There is so much competition that the pull effect seems negligible with no special difference between products/ services. So the objective of ad is to push the product, in your face, to win over the competition. A zero sum game.

Thus with the push undergoing a change, pull has become even more customer-centric and a two way process compared to the earlier passive one way. The new pull, rather than just saying good things about you, lets users experience it first hand and then buy the product/ service. As mentioned earlier, customer engagement would be easier with social networking sites for the young target audience but reaching the un-tech savvy customers would be the real marketing challenge.

Saturday, October 24, 2009

Lux- the ‘not-so-premium’ brand:


Brand building happens over a period of time. It takes even more time if it is a premium brand. For a brand to scale up is desirable but it isn’t easy, for a brand to scale down isn’t a very good strategy unless the product has become obsolete due to technology or any other factor beyond the control of the brand manager. Scaling down is much more undesirable if it is a premium brand.

Aspirational aspect of the human psyche gives the brand the ‘premium’ effect. Till the time this aspiration to own the brand holds good; the brand retains its premium positioning in the mind of the consumer. A classic case of scaling down resulting in disaster is the Daewoo Cielo car brand in late 1990s. Sudden reduction in price made the car positioning from luxury segment to mid-level segment. The result was complete hara-kiri.

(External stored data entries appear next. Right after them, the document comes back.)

-- ==== Sys2Proof/Machine/DeviceOps.lean ====
section
/-!
DEFINITION. The device as a whole: firmware and power (R24, R26, R33, R431), partitions (R22, R23, R27, R34) and the ports
(R420, R439).
-/

namespace Sys2Proof.Machine

/-! ## Firmware (R24, R26, R33, R441) -/

/-- The slot that does not run. -/
def idleSlot (s : State) : Nat := if s.running then 0 else 1

/-- Writes a firmware slot. -/
def setSlot (s : State) (k : Nat) (x : Slot) : State := { s with fw := vSet s.fw k x }

/-- UPDATE_PIECE: data into the inactive slot. The first piece opens the update: it empties the slot and marks it invalid, so that
a valid image there is lost as the update opens (log 77). -/
def execUpdatePiece (m : Msg) (s : State) : Host.Outcome State Fault Refusal :=
  serveMsg .updatePiece m s (fun ep s => gated m ep s .management (some 7) (fun s =>
    let off := pay m 255 192
    let total := pay m 191 160
    let data := m.payload.drop 32
    let k := idleSlot s
    if m.payload.length < 32 || pay m 159 152 ≠ 0 || pay m 151 0 ≠ 0 || 67108864 < total || total < off + data.length then some (answer s m ep 1 0)
    else if s.pendingSwitch || (match s.update with | some u => u.total != total | none => false) then some (answer s m ep 4 0)
    else
      let u := s.update.getD { total := total, got := [], verifying := false }
      let x := if s.update.isSome then vGet Slot.reset s.fw k else { image := [], len := total, valid := false }
      let u := { u with got := (List.range data.length).foldl (fun g i => setAdd g (off + i)) u.got }
      some (answer (setSlot { s with update := some u } k { x with image := memWriteN x.image off data }) m ep 0 u.got.length)))

/-- UPDATE_COMMIT: a whole image is verified; one that passes takes over at the next switch. The message completes with OK at the
verification, before the takeover; its OFF and TOTAL are not looked at, and with no update open it is BADMSG (log 77). -/
def execUpdateCommit (m : Msg) (s : State) : Host.Outcome State Fault Refusal :=
  serveMsg .updateCommit m s (fun ep s => gated m ep s .management (some 7) (fun s =>
    let k := idleSlot s
    let x := vGet Slot.reset s.fw k
    if m.payload.length ≠ 32 || pay m 151 0 ≠ 0 then some (answer s m ep 1 0)
    else if s.pendingSwitch then some (answer s m ep 4 0)
    else match s.update with
      | none => some (answer s m ep 1 0)
      | some u =>
        if u.got.length ≠ u.total then some (answer s m ep 1 0)
        else if Config.fwVerify (memReadN x.image 0 x.len) then
          some (answer (setSlot { s with update := none, pendingSwitch := true } k { x with valid := true }) m ep 0 0)
        else some (answer (devRec (setSlot { s with update := none } k { x with valid := false }) 0x88 0 9 0) m ep 6 0)))

/-- UPDATE_ABORT: the open update is discarded, and the slot is invalid; OFF and TOTAL are not looked at (log 77). -/
def execUpdateAbort (m : Msg) (s : State) : Host.Outcome State Fault Refusal :=
  serveMsg .updateAbort m s (fun ep s => gated m ep s .management (some 7) (fun s =>
    let k := idleSlot s
    if m.payload.length ≠ 32 || pay m 151 0 ≠ 0 then some (answer s m ep 1 0)
    else if s.pendingSwitch then some (answer s m ep 4 0)
    else some (answer (setSlot { s with update := none } k { vGet Slot.reset s.fw k with valid := false }) m ep 0 0)))

/-- FIRMWARE_SWITCH: the verified image takes over; everything else goes on. -/
def execFirmwareSwitch (s : State) : Host.Outcome State Fault Refusal :=
  if s.pendingSwitch then .next (devRec { s with running := !s.running, pendingSwitch := false } 0x89 0 9 0) else .next s

/-! ## Power (R24, R431) -/

/-- SHA-512 over the entries of a copy, each of 32 bytes. -/
def copyDigest (es : List (BitVec 256)) : BitVec 512 := Config.sha512 (es.flatMap (fun e => Bits.bytesOf 32 e.toNat))

/-- A non-volatile copy has been written, and its digest passes. -/
def copyOk (c : NvCopy) : Bool := !c.entries.isEmpty && c.digest == copyDigest c.entries

/-- The entries of the newest non-volatile copy of the sediment record whose digest passes; none where neither does. -/
def newestCopy (s : State) : List (BitVec 256) :=
  let a := vGet NvCopy.reset s.nvram (if s.nvNext then 0 else 1)
  let b := vGet NvCopy.reset s.nvram (if s.nvNext then 1 else 0)
  if copyOk a then a.entries else if copyOk b then b.entries else []

/-- The record at boot: retained, or the newest copy, with BOOTREC. -/
def bootRecord (s : State) : State :=
  let f := freshen s
  let s := f.2
  if Config.retained f.1 then devRec s 0x8B 0 9 0
  else
    let c := newestCopy s
    devRec { s with sediment := c, sedSeq := match c.getLast? with | some e => (Bits.nat e 63 32 + 1) % 2 ^ 32 | none => 0 } 0x8B 0 9 0

/-- POWER_ON: the Levee verifies image A, then image B, and starts the first that passes. -/
def execPowerOn (s : State) : Host.Outcome State Fault Refusal :=
  if s.booted then .next s
  else
    let a := Config.romImage false
    let b := Config.romImage true
    let slot := fun (x : List Byte) (ok : Bool) => ({ image := memWriteN [] 0 x, len := x.length, valid := ok } : Slot)
    let okA := Config.fwVerify a
    let okB := Config.fwVerify b
    let s := bootRecord { s with booted := true }
    let s := if okA then s else devRec s 0x88 0 9 0
    let s := if okA || okB then s else devRec s 0x88 0 9 0
    .next (setSlot (setSlot { s with running := !okA && okB } 0 (slot a okA)) 1 (slot b okB))

/-- POWERWARN: the notice, and the record goes into the next of the two copies, with its digest. -/
def execPowerwarn (s : State) : Host.Outcome State Fault Refusal :=
  let s := devRec s 0x8A 0 9 0
  let c : NvCopy := { entries := s.sediment, digest := copyDigest s.sediment }
  .next { s with nvram := vSet s.nvram (if s.nvNext then 1 else 0) c, nvNext := !s.nvNext }

/-! ## PARTCTL (R22, R23, R34) -/

/-- A field of the payload at a byte offset. -/
def payAt (m : Msg) (off n : Nat) : Nat := at_ m.payload off n

/-- REGIONS. -/
def pcRegions (m : Msg) : BitVec 256 := BitVec.ofNat 256 (payAt m 0x20 32)

/-- HBM ranges in use. -/
def pcRanges (m : Msg) : List (Nat × Nat) := ((List.range 8).map (fun k => (payAt m (0x40 + 16 * k) 8, payAt m (0x48 + 16 * k) 8))).filter (fun x => x.2 != 0)

/-- Table pools. -/
def pcPools (m : Msg) : List (Nat × Nat) := (List.range 8).map (fun k => (payAt m (0xC0 + 16 * k) 8, payAt m (0xC8 + 16 * k) 8))

/-- Areas: virtual address, physical address, count. -/
def pcAreas (m : Msg) : List (Nat × Nat × Nat) :=
  (List.range 6).map (fun k => (payAt m (0x140 + 32 * k) 8, payAt m (0x148 + 32 * k) 8, payAt m (0x150 + 32 * k) 8))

Similar is the case happening with Lux, Hindustan Unilever’s premium soap. Lux has been going through a tough time with many competitors in the same segment. Peers and Dove (cannibalization), Fiama Di Willis et al. Lux’ market share has taken a beating. Lux celebrated its 75 years in 2005 with a special ad featuring Shah Rukh Khan and 4 Bollywood actresses, Hema Malini, Sridevi, Juhi Chawla and Kareena Kapoor who have endorsed the brand at some point of time. This shows the power of Lux to get such star power in the ad. No other brand can boast of such lineage of endorsers. Lux is considered such as premium brand that a Bollywood actress is assumed to have arrived on stage when she endorses Lux.

The latest endorses is former Miss World Ms. Priyanka Chopra. Like they say a ‘Bond girl’, we can say ‘Lux girl’ for all these ladies. With this new ad, Lux has scaled down with a soap for Rs. 10/-. Thus immediately the premium positioning is lost when you can get a Lux for such a low cost. The aspiration for the middle and lower class of the populace is realized resulting in increased sales in the short term but in the long term, the affluent ladies would resist from using it.

The ad itself is pale in comparison to the sophisticated ads done earlier. The first thing that strikes you is the song used in the background. It’s a copy of the ‘Dus Bahane’ number from the Bollywood movie ‘Dus’. For a brand as renowned as Lux and its parent company being Hindustan Unilever, we expect an original sound track, not a straight rip-off. Priyanka Chopra could have been sued in a much better way.

A loser ad and loser strategy with nothing to gain but everything to lose.